→ **Work to complete**
The data shown below should all be retyped exactly.

→ **Dataset extract**

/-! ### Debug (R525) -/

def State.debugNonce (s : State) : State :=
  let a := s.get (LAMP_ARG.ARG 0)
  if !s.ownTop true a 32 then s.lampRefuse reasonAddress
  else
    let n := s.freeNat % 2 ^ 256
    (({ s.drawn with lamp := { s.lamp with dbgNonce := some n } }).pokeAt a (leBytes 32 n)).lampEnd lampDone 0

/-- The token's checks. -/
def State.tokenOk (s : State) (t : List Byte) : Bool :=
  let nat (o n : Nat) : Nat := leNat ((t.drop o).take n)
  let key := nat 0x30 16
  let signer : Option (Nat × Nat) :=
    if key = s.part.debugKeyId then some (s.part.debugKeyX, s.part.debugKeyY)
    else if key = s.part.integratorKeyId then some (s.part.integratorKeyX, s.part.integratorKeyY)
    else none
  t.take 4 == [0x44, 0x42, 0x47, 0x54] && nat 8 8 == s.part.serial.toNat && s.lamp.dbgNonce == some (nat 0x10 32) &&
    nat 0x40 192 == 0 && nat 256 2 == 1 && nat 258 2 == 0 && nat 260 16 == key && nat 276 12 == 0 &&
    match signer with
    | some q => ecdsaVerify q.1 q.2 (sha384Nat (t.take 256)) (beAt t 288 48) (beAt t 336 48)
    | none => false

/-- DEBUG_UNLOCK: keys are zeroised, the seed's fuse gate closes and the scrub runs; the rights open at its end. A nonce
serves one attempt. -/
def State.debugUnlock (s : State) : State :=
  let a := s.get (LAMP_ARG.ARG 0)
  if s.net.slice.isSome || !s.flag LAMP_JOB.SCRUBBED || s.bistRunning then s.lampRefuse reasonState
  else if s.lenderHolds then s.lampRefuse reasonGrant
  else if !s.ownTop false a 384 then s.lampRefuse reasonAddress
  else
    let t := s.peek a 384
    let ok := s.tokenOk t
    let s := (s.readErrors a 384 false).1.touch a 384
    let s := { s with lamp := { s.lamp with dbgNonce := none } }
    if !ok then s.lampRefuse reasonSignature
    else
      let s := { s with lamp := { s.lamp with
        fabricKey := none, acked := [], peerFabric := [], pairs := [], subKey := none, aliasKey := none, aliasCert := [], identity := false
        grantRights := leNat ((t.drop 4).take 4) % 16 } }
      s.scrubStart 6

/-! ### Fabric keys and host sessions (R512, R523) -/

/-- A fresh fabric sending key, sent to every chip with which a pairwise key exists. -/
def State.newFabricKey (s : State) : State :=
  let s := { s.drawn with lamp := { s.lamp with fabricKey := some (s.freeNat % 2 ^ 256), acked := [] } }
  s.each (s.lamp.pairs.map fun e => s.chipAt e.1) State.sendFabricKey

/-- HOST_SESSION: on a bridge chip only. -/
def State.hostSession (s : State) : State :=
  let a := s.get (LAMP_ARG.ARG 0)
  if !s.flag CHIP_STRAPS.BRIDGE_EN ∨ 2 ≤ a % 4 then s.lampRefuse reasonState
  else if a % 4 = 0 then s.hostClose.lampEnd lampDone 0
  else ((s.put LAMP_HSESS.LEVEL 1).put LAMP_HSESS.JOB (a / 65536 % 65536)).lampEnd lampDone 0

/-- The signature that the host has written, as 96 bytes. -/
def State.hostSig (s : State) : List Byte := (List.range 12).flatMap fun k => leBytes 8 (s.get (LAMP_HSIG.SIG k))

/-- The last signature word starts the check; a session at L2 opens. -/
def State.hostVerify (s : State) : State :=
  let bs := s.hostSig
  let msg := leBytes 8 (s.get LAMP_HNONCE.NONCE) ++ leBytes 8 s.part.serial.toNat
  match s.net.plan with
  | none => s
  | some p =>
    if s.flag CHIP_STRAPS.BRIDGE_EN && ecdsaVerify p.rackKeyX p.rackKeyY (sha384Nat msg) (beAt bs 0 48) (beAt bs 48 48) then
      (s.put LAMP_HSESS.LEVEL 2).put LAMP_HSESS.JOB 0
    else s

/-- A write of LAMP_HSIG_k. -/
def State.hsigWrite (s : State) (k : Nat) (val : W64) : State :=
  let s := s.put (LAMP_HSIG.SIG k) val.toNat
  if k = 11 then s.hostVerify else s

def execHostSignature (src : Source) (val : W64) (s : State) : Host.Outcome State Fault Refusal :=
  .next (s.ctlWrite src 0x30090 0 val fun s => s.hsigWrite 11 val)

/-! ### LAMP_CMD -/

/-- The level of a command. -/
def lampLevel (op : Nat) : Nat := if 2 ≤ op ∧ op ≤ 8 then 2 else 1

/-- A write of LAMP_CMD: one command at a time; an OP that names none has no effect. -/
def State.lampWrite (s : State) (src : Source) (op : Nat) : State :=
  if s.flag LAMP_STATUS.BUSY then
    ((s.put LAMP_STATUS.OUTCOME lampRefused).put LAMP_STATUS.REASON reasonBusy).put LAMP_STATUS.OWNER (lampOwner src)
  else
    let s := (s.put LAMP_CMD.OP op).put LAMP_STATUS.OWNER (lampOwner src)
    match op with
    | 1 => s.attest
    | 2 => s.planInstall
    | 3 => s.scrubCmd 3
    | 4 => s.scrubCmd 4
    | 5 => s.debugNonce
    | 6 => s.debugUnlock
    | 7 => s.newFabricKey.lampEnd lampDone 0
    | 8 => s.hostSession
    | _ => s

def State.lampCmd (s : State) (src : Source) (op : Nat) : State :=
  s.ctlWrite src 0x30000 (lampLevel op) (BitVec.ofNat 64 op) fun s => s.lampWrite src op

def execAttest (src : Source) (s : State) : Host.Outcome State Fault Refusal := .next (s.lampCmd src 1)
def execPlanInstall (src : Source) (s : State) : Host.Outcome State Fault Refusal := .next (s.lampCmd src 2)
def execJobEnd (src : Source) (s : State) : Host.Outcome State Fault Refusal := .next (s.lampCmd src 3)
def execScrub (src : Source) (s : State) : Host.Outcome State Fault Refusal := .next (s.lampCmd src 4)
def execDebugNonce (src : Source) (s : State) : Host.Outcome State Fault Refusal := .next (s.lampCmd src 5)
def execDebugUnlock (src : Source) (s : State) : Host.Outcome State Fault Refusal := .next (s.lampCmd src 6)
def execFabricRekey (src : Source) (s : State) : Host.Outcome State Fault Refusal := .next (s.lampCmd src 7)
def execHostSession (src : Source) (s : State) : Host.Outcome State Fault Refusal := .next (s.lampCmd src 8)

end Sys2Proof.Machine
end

→ **Answer for the task**
/-! ### Debug (R525) -/

def State.debugNonce (s : State) : State :=
  let a := s.get (LAMP_ARG.ARG 0)
  if !s.ownTop true a 32 then s.lampRefuse reasonAddress
  else
    let n := s.freeNat % 2 ^ 256
    (({ s.drawn with lamp := { s.lamp with dbgNonce := some n } }).pokeAt a (leBytes 32 n)).lampEnd lampDone 0

/-- The token's checks. -/
def State.tokenOk (s : State) (t : List Byte) : Bool :=
  let nat (o n : Nat) : Nat := leNat ((t.drop o).take n)
  let key := nat 0x30 16
  let signer : Option (Nat × Nat) :=
    if key = s.part.debugKeyId then some (s.part.debugKeyX, s.part.debugKeyY)
    else if key = s.part.integratorKeyId then some (s.part.integratorKeyX, s.part.integratorKeyY)
    else none
  t.take 4 == [0x44, 0x42, 0x47, 0x54] && nat 8 8 == s.part.serial.toNat && s.lamp.dbgNonce == some (nat 0x10 32) &&
    nat 0x40 192 == 0 && nat 256 2 == 1 && nat 258 2 == 0 && nat 260 16 == key && nat 276 12 == 0 &&
    match signer with
    | some q => ecdsaVerify q.1 q.2 (sha384Nat (t.take 256)) (beAt t 288 48) (beAt t 336 48)
    | none => false

/-- DEBUG_UNLOCK: keys are zeroised, the seed's fuse gate closes and the scrub runs; the rights open at its end. A nonce
serves one attempt. -/
def State.debugUnlock (s : State) : State :=
  let a := s.get (LAMP_ARG.ARG 0)
  if s.net.slice.isSome || !s.flag LAMP_JOB.SCRUBBED || s.bistRunning then s.lampRefuse reasonState
  else if s.lenderHolds then s.lampRefuse reasonGrant
  else if !s.ownTop false a 384 then s.lampRefuse reasonAddress
  else
    let t := s.peek a 384
    let ok := s.tokenOk t
    let s := (s.readErrors a 384 false).1.touch a 384
    let s := { s with lamp := { s.lamp with dbgNonce := none } }
    if !ok then s.lampRefuse reasonSignature
    else
      let s := { s with lamp := { s.lamp with
        fabricKey := none, acked := [], peerFabric := [], pairs := [], subKey := none, aliasKey := none, aliasCert := [], identity := false
        grantRights := leNat ((t.drop 4).take 4) % 16 } }
      s.scrubStart 6

/-! ### Fabric keys and host sessions (R512, R523) -/

/-- A fresh fabric sending key, sent to every chip with which a pairwise key exists. -/
def State.newFabricKey (s : State) : State :=
  let s := { s.drawn with lamp := { s.lamp with fabricKey := some (s.freeNat % 2 ^ 256), acked := [] } }
  s.each (s.lamp.pairs.map fun e => s.chipAt e.1) State.sendFabricKey

/-- HOST_SESSION: on a bridge chip only. -/
def State.hostSession (s : State) : State :=
  let a := s.get (LAMP_ARG.ARG 0)
  if !s.flag CHIP_STRAPS.BRIDGE_EN ∨ 2 ≤ a % 4 then s.lampRefuse reasonState
  else if a % 4 = 0 then s.hostClose.lampEnd lampDone 0
  else ((s.put LAMP_HSESS.LEVEL 1).put LAMP_HSESS.JOB (a / 65536 % 65536)).lampEnd lampDone 0

/-- The signature that the host has written, as 96 bytes. -/
def State.hostSig (s : State) : List Byte := (List.range 12).flatMap fun k => leBytes 8 (s.get (LAMP_HSIG.SIG k))

/-- The last signature word starts the check; a session at L2 opens. -/
def State.hostVerify (s : State) : State :=
  let bs := s.hostSig
  let msg := leBytes 8 (s.get LAMP_HNONCE.NONCE) ++ leBytes 8 s.part.serial.toNat
  match s.net.plan with
  | none => s
  | some p =>
    if s.flag CHIP_STRAPS.BRIDGE_EN && ecdsaVerify p.rackKeyX p.rackKeyY (sha384Nat msg) (beAt bs 0 48) (beAt bs 48 48) then
      (s.put LAMP_HSESS.LEVEL 2).put LAMP_HSESS.JOB 0
    else s

/-- A write of LAMP_HSIG_k. -/
def State.hsigWrite (s : State) (k : Nat) (val : W64) : State :=
  let s := s.put (LAMP_HSIG.SIG k) val.toNat
  if k = 11 then s.hostVerify else s

def execHostSignature (src : Source) (val : W64) (s : State) : Host.Outcome State Fault Refusal :=
  .next (s.ctlWrite src 0x30090 0 val fun s => s.hsigWrite 11 val)

/-! ### LAMP_CMD -/

/-- The level of a command. -/
def lampLevel (op : Nat) : Nat := if 2 ≤ op ∧ op ≤ 8 then 2 else 1

/-- A write of LAMP_CMD: one command at a time; an OP that names none has no effect. -/
def State.lampWrite (s : State) (src : Source) (op : Nat) : State :=
  if s.flag LAMP_STATUS.BUSY then
    ((s.put LAMP_STATUS.OUTCOME lampRefused).put LAMP_STATUS.REASON reasonBusy).put LAMP_STATUS.OWNER (lampOwner src)
  else
    let s := (s.put LAMP_CMD.OP op).put LAMP_STATUS.OWNER (lampOwner src)
    match op with
    | 1 => s.attest
    | 2 => s.planInstall
    | 3 => s.scrubCmd 3
    | 4 => s.scrubCmd 4
    | 5 => s.debugNonce
    | 6 => s.debugUnlock
    | 7 => s.newFabricKey.lampEnd lampDone 0
    | 8 => s.hostSession
    | _ => s

def State.lampCmd (s : State) (src : Source) (op : Nat) : State :=
  s.ctlWrite src 0x30000 (lampLevel op) (BitVec.ofNat 64 op) fun s => s.lampWrite src op

def execAttest (src : Source) (s : State) : Host.Outcome State Fault Refusal := .next (s.lampCmd src 1)
def execPlanInstall (src : Source) (s : State) : Host.Outcome State Fault Refusal := .next (s.lampCmd src 2)
def execJobEnd (src : Source) (s : State) : Host.Outcome State Fault Refusal := .next (s.lampCmd src 3)
def execScrub (src : Source) (s : State) : Host.Outcome State Fault Refusal := .next (s.lampCmd src 4)
def execDebugNonce (src : Source) (s : State) : Host.Outcome State Fault Refusal := .next (s.lampCmd src 5)
def execDebugUnlock (src : Source) (s : State) : Host.Outcome State Fault Refusal := .next (s.lampCmd src 6)
def execFabricRekey (src : Source) (s : State) : Host.Outcome State Fault Refusal := .next (s.lampCmd src 7)
def execHostSession (src : Source) (s : State) : Host.Outcome State Fault Refusal := .next (s.lampCmd src 8)

end Sys2Proof.Machine
end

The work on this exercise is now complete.